====== Material for this exercise ======

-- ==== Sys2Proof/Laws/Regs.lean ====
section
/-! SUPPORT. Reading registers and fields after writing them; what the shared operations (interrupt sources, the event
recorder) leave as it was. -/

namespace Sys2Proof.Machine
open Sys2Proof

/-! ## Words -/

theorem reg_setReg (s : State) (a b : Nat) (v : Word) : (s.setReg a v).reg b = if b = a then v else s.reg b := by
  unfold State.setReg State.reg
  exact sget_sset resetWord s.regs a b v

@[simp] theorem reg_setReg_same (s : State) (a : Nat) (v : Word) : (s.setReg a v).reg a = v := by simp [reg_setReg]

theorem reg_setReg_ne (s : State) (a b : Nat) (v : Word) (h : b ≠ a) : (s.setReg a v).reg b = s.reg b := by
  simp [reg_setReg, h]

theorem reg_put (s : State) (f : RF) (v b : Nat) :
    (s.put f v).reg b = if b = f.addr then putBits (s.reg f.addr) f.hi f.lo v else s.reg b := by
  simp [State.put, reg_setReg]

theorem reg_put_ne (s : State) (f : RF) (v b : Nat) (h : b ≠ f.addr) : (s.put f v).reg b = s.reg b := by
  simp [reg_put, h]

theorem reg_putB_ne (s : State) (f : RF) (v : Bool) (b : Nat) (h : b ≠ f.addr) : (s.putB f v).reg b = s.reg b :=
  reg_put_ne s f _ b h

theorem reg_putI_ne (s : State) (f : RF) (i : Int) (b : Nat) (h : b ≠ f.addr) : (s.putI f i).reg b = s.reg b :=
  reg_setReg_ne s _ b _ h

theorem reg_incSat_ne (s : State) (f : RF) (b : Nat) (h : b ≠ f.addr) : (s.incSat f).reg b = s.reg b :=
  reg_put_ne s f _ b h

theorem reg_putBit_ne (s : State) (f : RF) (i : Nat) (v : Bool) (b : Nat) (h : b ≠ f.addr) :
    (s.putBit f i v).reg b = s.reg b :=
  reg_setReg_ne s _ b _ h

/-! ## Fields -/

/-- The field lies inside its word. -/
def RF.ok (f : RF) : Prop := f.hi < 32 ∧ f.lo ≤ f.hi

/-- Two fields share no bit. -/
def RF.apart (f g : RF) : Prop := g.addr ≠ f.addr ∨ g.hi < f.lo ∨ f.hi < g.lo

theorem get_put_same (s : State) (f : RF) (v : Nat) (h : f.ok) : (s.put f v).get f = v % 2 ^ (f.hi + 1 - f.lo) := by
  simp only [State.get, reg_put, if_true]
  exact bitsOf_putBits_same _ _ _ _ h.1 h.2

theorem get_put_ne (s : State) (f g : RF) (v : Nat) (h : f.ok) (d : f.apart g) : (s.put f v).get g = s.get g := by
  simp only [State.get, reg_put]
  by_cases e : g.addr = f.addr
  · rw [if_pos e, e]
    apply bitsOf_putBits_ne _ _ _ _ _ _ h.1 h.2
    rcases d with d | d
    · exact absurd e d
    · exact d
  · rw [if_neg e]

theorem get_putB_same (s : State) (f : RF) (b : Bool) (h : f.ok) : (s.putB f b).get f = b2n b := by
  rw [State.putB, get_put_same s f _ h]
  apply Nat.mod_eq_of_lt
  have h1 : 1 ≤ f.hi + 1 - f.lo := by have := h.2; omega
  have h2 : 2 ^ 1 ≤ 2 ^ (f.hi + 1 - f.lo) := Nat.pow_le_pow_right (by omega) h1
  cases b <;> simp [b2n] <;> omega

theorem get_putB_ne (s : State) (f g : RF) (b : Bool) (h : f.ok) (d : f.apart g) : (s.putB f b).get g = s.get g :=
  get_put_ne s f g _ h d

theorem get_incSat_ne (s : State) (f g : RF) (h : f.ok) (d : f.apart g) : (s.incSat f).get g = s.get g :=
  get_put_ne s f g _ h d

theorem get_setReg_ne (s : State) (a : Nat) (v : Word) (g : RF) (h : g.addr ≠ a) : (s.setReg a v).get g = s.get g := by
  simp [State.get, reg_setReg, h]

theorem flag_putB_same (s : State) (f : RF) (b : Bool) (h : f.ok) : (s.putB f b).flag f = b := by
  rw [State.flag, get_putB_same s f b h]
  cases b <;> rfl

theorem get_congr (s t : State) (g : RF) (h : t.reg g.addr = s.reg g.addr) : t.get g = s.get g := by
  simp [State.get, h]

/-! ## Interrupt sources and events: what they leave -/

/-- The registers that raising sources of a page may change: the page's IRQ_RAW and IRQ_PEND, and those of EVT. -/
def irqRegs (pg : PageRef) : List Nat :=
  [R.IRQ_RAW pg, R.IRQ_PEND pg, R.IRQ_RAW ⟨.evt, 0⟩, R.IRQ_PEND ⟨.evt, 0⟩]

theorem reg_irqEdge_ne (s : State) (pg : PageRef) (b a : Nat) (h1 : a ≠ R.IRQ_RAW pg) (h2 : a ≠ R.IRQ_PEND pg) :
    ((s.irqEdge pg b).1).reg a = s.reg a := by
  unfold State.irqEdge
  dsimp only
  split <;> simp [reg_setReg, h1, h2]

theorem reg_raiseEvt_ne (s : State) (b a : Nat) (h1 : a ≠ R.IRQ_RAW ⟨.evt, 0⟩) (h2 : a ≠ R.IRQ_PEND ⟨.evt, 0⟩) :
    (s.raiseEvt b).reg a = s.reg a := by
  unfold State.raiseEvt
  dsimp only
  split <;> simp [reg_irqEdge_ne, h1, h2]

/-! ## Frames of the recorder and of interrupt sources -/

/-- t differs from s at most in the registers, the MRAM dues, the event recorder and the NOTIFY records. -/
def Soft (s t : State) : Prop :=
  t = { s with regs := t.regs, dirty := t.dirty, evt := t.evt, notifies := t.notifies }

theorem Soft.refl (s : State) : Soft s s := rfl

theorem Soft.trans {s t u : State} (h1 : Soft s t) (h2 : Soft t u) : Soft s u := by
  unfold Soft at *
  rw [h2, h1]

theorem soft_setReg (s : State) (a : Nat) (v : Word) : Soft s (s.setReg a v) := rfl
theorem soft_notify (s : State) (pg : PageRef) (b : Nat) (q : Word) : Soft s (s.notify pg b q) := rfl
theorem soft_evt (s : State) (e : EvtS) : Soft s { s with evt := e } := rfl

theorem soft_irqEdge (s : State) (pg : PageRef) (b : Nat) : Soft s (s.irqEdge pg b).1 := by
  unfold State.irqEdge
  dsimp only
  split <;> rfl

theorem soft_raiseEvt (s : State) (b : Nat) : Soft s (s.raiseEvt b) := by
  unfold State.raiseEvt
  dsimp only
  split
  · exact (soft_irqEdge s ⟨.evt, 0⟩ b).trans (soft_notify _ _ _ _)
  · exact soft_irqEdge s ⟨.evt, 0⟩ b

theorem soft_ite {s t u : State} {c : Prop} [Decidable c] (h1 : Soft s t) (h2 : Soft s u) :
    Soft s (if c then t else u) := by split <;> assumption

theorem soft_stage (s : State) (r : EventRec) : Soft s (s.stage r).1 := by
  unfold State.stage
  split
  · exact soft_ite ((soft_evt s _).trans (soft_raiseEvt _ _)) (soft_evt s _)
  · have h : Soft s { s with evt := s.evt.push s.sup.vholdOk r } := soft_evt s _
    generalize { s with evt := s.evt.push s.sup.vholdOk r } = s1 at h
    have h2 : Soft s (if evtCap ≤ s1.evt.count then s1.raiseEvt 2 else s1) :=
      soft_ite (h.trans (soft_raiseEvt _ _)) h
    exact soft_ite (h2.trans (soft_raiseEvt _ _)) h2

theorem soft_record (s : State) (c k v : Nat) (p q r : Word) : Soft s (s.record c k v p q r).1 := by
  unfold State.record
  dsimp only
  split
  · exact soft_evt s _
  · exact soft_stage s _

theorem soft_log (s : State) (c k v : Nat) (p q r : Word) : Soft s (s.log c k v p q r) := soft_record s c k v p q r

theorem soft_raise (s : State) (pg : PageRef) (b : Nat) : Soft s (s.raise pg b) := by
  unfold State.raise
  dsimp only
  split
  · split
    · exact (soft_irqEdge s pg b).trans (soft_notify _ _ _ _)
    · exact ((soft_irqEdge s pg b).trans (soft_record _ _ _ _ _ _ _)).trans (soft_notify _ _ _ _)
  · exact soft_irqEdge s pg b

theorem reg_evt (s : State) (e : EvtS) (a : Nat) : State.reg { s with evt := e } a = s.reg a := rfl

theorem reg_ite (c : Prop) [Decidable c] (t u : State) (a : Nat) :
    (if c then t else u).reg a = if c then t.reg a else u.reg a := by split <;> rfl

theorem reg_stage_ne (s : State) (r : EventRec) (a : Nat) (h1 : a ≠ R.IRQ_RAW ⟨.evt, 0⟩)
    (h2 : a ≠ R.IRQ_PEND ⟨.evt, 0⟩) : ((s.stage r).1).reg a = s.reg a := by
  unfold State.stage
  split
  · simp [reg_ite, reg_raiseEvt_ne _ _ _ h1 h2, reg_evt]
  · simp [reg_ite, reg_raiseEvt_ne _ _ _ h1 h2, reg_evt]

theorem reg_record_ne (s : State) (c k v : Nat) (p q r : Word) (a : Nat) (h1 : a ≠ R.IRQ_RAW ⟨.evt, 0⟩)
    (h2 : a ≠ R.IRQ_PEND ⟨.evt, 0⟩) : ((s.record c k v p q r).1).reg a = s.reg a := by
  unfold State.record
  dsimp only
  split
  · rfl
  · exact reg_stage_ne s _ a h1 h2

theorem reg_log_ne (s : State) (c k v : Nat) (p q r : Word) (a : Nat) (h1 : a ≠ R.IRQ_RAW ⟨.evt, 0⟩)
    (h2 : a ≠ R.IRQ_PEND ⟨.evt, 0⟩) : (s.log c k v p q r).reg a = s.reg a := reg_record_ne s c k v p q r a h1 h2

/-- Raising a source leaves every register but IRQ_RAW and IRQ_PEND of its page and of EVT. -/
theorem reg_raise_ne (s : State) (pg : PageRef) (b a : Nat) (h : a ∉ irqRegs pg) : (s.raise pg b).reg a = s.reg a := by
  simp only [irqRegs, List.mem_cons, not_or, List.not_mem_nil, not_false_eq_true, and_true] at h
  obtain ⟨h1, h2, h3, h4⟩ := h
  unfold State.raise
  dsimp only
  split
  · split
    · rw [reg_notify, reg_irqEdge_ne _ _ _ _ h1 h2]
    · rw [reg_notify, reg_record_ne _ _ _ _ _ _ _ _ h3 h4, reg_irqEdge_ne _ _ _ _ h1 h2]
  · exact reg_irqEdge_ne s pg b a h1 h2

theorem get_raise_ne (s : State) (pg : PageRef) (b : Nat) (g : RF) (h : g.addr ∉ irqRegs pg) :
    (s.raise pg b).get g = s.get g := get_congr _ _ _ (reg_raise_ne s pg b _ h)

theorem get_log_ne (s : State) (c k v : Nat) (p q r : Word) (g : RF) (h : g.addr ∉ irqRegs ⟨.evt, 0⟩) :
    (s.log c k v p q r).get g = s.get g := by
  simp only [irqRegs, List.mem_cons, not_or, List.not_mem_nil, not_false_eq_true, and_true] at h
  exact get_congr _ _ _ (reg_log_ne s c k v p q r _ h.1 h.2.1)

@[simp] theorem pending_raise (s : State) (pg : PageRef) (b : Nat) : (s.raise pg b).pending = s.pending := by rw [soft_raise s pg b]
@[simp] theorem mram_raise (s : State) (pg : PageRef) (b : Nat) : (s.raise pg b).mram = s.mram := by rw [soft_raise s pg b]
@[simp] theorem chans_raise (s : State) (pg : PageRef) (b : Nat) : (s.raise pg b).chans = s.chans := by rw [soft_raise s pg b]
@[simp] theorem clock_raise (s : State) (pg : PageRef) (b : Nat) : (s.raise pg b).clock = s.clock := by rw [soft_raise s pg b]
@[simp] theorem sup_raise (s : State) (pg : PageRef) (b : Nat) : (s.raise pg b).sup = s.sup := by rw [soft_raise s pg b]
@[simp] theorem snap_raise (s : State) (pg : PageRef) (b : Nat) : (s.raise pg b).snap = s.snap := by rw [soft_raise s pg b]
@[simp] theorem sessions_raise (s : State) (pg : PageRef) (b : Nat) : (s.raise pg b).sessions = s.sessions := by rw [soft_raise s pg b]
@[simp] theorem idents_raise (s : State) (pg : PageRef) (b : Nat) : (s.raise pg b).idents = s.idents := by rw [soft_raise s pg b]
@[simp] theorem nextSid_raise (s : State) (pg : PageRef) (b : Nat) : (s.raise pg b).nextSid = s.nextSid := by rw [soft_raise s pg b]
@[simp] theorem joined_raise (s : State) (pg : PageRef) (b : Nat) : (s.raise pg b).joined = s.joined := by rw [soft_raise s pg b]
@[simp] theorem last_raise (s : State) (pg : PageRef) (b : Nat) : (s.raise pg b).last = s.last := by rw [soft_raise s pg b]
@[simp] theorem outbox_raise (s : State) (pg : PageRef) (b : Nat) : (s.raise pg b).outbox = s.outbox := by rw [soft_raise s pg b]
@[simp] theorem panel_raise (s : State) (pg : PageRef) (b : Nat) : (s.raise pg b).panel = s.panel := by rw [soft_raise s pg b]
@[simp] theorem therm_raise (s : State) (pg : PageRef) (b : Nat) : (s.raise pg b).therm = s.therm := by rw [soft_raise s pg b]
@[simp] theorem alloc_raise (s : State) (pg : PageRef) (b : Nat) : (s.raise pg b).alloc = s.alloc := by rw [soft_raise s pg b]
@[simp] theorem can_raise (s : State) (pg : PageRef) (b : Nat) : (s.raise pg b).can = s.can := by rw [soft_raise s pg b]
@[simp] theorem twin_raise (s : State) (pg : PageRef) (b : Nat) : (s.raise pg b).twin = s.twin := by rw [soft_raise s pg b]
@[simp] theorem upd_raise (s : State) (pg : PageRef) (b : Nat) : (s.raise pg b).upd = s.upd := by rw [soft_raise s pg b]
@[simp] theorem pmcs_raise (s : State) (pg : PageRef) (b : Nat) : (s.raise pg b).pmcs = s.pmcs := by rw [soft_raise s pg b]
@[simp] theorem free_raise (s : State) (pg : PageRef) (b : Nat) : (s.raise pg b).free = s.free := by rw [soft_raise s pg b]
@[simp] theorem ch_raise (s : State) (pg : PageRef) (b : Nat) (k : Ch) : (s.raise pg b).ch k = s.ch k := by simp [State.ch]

======

**What is expected**
Would you retype exactly the lines above, from the line with "s.nextSid := by rw [soft_raise s pg b]" to the line with "s.pmcs := by rw [soft_raise s pg b]", with both end lines kept and nothing more?

**Response area**
@[simp] theorem nextSid_raise (s : State) (pg : PageRef) (b : Nat) : (s.raise pg b).nextSid = s.nextSid := by rw [soft_raise s pg b]
@[simp] theorem joined_raise (s : State) (pg : PageRef) (b : Nat) : (s.raise pg b).joined = s.joined := by rw [soft_raise s pg b]
@[simp] theorem last_raise (s : State) (pg : PageRef) (b : Nat) : (s.raise pg b).last = s.last := by rw [soft_raise s pg b]
@[simp] theorem outbox_raise (s : State) (pg : PageRef) (b : Nat) : (s.raise pg b).outbox = s.outbox := by rw [soft_raise s pg b]
@[simp] theorem panel_raise (s : State) (pg : PageRef) (b : Nat) : (s.raise pg b).panel = s.panel := by rw [soft_raise s pg b]
@[simp] theorem therm_raise (s : State) (pg : PageRef) (b : Nat) : (s.raise pg b).therm = s.therm := by rw [soft_raise s pg b]
@[simp] theorem alloc_raise (s : State) (pg : PageRef) (b : Nat) : (s.raise pg b).alloc = s.alloc := by rw [soft_raise s pg b]
@[simp] theorem can_raise (s : State) (pg : PageRef) (b : Nat) : (s.raise pg b).can = s.can := by rw [soft_raise s pg b]
@[simp] theorem twin_raise (s : State) (pg : PageRef) (b : Nat) : (s.raise pg b).twin = s.twin := by rw [soft_raise s pg b]
@[simp] theorem upd_raise (s : State) (pg : PageRef) (b : Nat) : (s.raise pg b).upd = s.upd := by rw [soft_raise s pg b]
@[simp] theorem pmcs_raise (s : State) (pg : PageRef) (b : Nat) : (s.raise pg b).pmcs = s.pmcs := by rw [soft_raise s pg b]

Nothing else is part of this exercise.